Reputation: 45
If I want to block access to all .py files in my server but allow all files in the same folder as this .py files, what should I put in my robot.txt? This is what I have right, now:
User-Agent: *
Disallow: /*_.py
Upvotes: 0
Views: 710
Reputation: 7401
There is no "defined standard" for robots.txt
files, but there is a lot of information aggregated on http://www.robotstxt.org/.
On http://www.robotstxt.org/robotstxt.html, it is stated:
Specifically, you cannot have lines like "User-agent: *bot*", "Disallow: /tmp/*" or "Disallow: *.gif".

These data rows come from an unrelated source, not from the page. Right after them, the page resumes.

@[simp] theorem enterSettling_frame (m : Move) (s : State) :
    (enterSettling m s).pending = s.pending ∧ (enterSettling m s).freeCount = s.freeCount ∧
    (enterSettling m s).lensRead = s.lensRead ∧
    (enterSettling m s).resetHeld = s.resetHeld ∧ (enterSettling m s).unitAddress = s.unitAddress ∧
    (enterSettling m s).pins = s.pins ∧ (enterSettling m s).mkd = s.mkd ∧ (enterSettling m s).rqt = s.rqt ∧
    (enterSettling m s).trc.roll = s.trc.roll ∧ (enterSettling m s).trc.profile = s.trc.profile ∧
    (enterSettling m s).trc.counter = s.trc.counter ∧ (enterSettling m s).trc.endPos = s.trc.endPos ∧
    (enterSettling m s).trc.overrun = s.trc.overrun ∧ (enterSettling m s).trc.travelDir = s.trc.travelDir ∧
    (enterSettling m s).trc.epoch = s.trc.epoch ∧ (enterSettling m s).trc.verified = s.trc.verified ∧
    (enterSettling m s).trc.slip = s.trc.slip ∧ (enterSettling m s).trc.cause = s.trc.cause ∧
    (enterSettling m s).trc.retension = s.trc.retension ∧ (enterSettling m s).trc.parkDelay = s.trc.parkDelay ∧
    (enterSettling m s).trc.wakeDelay = s.trc.wakeDelay ∧ (enterSettling m s).trc.wakeFor = s.trc.wakeFor ∧
    (enterSettling m s).fit.entries = s.fit.entries ∧ (enterSettling m s).fit.index = s.fit.index ∧
    (enterSettling m s).fit.p256 = s.fit.p256 ∧ (enterSettling m s).fit.splice = s.fit.splice ∧
    (enterSettling m s).fit.verify = s.fit.verify ∧ (enterSettling m s).fcc = s.fcc ∧
    (enterSettling m s).gtu = s.gtu ∧ (enterSettling m s).ntu = s.ntu ∧ (enterSettling m s).lnk = s.lnk := by
  simp [enterSettling]

@[simp] theorem creepPhase_frame (t : Nat) (s : State) :
    (creepPhase t s).pending = s.pending ∧ (creepPhase t s).freeCount = s.freeCount ∧
    (creepPhase t s).lensRead = s.lensRead ∧ (creepPhase t s).resetHeld = s.resetHeld ∧
    (creepPhase t s).unitAddress = s.unitAddress ∧ (creepPhase t s).pins = s.pins ∧ (creepPhase t s).mkd = s.mkd ∧
    (creepPhase t s).rqt = s.rqt ∧ (creepPhase t s).trc.roll = s.trc.roll ∧
    (creepPhase t s).trc.profile = s.trc.profile ∧ (creepPhase t s).trc.counter = s.trc.counter ∧
    (creepPhase t s).trc.endPos = s.trc.endPos ∧ (creepPhase t s).trc.overrun = s.trc.overrun ∧
    (creepPhase t s).trc.travelDir = s.trc.travelDir ∧ (creepPhase t s).trc.speed = s.trc.speed ∧
    (creepPhase t s).trc.move = s.trc.move ∧ (creepPhase t s).trc.epoch = s.trc.epoch ∧
    (creepPhase t s).trc.verified = s.trc.verified ∧ (creepPhase t s).trc.slip = s.trc.slip ∧
    (creepPhase t s).trc.cause = s.trc.cause ∧ (creepPhase t s).trc.retension = s.trc.retension ∧
    (creepPhase t s).trc.parkDelay = s.trc.parkDelay ∧ (creepPhase t s).trc.wakeDelay = s.trc.wakeDelay ∧
    (creepPhase t s).trc.wakeFor = s.trc.wakeFor ∧ (creepPhase t s).trc.timers = s.trc.timers ∧
    (creepPhase t s).fit.entries = s.fit.entries ∧ (creepPhase t s).fit.index = s.fit.index ∧
    (creepPhase t s).fit.p256 = s.fit.p256 ∧ (creepPhase t s).fit.splice = s.fit.splice ∧
    (creepPhase t s).fit.verify = s.fit.verify ∧ (creepPhase t s).fcc = s.fcc ∧ (creepPhase t s).gtu = s.gtu ∧
    (creepPhase t s).ntu = s.ntu ∧ (creepPhase t s).lnk = s.lnk := by
  simp [creepPhase]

Although some crawlers do allow wildcards, if you want to have a reliable solution your safest bet would be to assume that no crawler would take your Disallow:
line into account, and suggest that you find an alternative solution. Otherwise, you will have implemented a solution that will have support from some search engines, whilst leaving your site wide open to others.
Upvotes: 2
Reputation: 1722
According to this page and this one, specific crawlers/robots (e.g. Googlebot and MSNBot) do support the use of the asterisk (*) in the "Disallow:" line.
For example, if you want to block Googlebot from your .py files, you'd use:
User-agent: Googlebot
Disallow: /*.py$
The dollar sign ($) designates the end of the filename (including its extension). Note that Googlebot-Image and MSNBot also follow this syntax. However, since I wasn't able to find information about support for this feature for other crawlers, you might want to specify the syntax for the "User-agent"s mentioned in this post.
Of course, it'd be better in the long run to find a universal solution, but this might be a quick fix.
Upvotes: 1